RECORD EXCERPTS:
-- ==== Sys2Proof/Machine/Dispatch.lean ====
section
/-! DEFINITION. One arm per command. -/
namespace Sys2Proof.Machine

==

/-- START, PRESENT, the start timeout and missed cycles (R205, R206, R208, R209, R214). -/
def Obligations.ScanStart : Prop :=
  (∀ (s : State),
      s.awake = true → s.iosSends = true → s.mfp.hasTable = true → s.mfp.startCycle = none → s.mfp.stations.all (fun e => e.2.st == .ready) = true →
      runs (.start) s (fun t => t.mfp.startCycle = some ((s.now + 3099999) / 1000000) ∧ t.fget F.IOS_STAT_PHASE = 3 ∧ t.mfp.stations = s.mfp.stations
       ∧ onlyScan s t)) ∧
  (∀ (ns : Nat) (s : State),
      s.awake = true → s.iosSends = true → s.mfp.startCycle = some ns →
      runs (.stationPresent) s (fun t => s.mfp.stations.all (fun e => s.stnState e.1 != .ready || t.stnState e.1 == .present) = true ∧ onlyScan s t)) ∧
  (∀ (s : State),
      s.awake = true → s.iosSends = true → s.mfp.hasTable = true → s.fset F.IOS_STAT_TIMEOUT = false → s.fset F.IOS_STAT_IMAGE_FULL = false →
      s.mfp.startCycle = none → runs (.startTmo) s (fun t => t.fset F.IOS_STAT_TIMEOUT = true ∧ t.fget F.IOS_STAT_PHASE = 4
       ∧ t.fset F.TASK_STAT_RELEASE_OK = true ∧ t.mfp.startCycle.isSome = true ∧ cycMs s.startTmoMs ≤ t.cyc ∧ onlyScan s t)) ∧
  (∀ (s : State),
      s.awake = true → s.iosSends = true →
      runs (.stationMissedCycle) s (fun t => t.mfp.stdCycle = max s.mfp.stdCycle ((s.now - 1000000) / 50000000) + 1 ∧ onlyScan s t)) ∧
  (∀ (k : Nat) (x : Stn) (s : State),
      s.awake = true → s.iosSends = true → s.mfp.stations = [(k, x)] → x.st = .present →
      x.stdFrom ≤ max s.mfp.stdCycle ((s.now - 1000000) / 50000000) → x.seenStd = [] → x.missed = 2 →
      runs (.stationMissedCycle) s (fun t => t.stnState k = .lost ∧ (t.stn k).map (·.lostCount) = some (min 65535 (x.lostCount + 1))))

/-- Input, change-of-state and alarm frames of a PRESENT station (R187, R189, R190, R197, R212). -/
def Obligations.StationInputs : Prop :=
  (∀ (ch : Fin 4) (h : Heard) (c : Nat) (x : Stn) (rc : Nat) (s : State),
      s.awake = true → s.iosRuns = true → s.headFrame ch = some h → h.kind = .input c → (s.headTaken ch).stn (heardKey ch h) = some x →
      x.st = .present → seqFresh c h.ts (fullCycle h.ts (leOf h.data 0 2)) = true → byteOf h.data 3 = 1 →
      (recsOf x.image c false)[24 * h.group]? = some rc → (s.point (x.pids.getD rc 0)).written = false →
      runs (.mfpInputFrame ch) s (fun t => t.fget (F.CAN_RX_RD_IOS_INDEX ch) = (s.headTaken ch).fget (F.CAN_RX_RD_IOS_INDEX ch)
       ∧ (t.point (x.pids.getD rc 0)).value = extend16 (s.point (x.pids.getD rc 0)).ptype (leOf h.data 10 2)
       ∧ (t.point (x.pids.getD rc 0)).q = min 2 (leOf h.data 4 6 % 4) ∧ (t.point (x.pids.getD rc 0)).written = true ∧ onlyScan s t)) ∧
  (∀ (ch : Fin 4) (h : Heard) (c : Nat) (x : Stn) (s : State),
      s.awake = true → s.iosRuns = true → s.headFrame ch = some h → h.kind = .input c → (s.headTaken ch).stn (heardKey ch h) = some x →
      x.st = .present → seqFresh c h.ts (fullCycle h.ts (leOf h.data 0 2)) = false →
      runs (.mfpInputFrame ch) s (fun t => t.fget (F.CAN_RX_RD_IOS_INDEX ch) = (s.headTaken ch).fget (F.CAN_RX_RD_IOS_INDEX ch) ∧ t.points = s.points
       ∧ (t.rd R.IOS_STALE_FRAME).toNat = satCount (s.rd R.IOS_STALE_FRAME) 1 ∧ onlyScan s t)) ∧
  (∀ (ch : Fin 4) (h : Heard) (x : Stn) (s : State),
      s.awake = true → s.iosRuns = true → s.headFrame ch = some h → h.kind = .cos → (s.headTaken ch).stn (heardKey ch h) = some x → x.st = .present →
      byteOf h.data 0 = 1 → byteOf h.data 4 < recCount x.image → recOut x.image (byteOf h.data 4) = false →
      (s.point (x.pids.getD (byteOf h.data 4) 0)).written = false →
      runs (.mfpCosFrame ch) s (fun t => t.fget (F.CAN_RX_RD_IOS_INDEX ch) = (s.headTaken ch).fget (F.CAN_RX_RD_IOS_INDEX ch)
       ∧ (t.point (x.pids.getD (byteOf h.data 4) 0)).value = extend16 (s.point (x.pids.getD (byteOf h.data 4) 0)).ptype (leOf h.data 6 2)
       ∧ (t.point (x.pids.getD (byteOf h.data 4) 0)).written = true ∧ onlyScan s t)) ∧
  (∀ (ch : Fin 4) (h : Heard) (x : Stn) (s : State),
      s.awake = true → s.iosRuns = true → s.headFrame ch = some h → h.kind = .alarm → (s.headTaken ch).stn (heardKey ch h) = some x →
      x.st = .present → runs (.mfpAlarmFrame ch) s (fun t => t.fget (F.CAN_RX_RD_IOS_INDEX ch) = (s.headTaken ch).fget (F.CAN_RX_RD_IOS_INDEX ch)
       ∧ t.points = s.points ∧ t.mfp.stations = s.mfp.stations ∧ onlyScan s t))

--

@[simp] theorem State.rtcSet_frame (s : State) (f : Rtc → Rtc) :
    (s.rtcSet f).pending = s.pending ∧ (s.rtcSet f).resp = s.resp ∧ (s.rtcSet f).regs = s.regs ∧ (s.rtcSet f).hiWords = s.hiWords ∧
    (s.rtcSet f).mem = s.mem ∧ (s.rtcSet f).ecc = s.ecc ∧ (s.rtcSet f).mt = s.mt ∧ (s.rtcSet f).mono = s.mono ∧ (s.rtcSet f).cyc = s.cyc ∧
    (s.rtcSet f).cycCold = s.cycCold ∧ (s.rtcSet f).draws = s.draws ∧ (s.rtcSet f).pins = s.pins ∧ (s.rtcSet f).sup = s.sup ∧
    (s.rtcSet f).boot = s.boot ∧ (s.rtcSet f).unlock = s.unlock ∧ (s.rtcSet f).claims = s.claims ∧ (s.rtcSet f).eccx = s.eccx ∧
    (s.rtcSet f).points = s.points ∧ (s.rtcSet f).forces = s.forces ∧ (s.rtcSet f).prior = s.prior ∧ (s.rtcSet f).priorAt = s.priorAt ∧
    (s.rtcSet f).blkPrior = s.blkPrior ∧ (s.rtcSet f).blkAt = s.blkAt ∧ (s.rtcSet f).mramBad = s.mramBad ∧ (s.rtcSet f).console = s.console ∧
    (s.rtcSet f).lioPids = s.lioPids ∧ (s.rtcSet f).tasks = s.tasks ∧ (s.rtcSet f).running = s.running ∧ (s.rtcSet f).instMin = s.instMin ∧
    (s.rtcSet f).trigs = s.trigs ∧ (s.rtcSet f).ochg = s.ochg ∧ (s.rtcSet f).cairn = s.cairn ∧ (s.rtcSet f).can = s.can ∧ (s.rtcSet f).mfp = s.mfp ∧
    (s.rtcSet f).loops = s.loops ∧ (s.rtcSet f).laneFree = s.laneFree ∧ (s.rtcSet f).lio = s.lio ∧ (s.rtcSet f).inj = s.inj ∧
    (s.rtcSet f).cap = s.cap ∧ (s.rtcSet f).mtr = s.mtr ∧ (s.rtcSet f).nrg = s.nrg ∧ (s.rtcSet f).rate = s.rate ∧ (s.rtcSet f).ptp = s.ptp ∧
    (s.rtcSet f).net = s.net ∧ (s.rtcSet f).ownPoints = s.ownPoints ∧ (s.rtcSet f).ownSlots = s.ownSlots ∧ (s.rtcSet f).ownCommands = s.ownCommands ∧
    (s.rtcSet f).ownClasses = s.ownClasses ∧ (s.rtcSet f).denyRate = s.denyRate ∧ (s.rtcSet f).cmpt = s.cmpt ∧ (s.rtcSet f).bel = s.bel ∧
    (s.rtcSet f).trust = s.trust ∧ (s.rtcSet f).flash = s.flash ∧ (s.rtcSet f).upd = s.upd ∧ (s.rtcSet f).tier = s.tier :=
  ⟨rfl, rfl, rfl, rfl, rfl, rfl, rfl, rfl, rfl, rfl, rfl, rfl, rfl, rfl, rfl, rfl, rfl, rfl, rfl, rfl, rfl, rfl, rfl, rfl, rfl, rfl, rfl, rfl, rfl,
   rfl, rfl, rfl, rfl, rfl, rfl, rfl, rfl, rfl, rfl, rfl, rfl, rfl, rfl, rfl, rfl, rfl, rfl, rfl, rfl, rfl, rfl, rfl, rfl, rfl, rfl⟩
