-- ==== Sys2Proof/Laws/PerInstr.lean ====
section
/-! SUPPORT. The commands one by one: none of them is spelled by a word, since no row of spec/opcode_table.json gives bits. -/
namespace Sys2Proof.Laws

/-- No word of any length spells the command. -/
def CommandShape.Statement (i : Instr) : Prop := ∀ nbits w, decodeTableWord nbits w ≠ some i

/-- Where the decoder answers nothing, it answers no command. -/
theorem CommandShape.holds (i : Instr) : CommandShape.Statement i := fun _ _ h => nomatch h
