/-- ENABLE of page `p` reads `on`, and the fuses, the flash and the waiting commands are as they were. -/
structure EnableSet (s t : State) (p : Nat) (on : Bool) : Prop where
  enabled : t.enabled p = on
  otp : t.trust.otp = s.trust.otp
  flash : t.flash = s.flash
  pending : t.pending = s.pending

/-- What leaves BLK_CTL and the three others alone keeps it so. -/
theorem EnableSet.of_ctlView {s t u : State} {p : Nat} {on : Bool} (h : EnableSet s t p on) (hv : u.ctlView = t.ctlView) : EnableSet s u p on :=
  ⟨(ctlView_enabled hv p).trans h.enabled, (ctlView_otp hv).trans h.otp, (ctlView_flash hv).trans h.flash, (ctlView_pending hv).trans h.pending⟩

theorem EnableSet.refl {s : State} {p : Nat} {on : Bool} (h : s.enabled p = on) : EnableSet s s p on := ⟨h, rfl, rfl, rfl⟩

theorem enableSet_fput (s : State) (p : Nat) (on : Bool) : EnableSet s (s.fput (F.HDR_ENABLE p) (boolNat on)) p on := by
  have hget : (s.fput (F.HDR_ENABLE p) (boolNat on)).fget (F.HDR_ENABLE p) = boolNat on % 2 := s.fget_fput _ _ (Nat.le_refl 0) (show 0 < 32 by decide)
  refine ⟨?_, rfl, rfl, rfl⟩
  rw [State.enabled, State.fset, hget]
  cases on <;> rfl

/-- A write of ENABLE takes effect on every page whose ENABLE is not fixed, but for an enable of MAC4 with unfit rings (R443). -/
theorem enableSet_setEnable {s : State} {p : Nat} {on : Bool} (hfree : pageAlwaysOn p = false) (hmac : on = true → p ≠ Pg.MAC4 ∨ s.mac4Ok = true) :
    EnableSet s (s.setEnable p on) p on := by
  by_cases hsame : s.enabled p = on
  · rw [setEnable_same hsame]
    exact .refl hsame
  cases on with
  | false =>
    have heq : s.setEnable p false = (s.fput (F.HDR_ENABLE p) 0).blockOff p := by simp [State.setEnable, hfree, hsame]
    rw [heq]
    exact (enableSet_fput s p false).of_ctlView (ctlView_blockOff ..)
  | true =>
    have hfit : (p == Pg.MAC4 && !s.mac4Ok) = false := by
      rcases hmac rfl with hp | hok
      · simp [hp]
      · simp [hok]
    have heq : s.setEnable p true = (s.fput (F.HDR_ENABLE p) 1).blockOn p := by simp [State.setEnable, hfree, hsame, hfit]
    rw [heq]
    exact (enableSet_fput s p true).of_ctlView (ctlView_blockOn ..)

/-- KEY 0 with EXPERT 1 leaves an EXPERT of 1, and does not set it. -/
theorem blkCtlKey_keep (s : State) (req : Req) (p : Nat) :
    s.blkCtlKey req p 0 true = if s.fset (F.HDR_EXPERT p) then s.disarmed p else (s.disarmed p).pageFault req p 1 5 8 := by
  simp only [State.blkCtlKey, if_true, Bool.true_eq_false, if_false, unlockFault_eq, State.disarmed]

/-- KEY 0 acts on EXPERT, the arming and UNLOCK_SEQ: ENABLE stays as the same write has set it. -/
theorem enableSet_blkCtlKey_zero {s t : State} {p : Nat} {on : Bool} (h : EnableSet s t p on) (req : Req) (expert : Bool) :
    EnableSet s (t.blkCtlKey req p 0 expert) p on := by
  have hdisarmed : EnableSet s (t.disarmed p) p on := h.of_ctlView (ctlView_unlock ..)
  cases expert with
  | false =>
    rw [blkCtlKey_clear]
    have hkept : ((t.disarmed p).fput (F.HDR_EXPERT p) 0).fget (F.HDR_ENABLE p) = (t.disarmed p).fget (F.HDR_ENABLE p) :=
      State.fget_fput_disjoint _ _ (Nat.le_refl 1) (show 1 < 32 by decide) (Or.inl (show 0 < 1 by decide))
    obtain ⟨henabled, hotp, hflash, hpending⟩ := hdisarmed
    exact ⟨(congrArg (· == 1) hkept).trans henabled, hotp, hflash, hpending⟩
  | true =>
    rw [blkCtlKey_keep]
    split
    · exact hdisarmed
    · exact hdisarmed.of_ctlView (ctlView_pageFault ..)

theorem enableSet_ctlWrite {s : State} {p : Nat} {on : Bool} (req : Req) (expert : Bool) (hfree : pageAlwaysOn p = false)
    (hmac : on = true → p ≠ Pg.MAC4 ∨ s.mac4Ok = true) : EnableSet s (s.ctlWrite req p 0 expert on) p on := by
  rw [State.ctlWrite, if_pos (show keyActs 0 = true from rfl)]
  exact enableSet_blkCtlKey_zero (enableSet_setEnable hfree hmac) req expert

TASK BRIEF: Above are the records; copy exactly the lines from the line with "-- ==== Sys2Proof/Machine/Dispatch.lean" through the line with "namespace Sys2Proof.Machine", both included.

PROBLEM SOLUTION:
-- ==== Sys2Proof/Machine/Dispatch.lean ====
section
/-! DEFINITION. One arm per command. -/
namespace Sys2Proof.Machine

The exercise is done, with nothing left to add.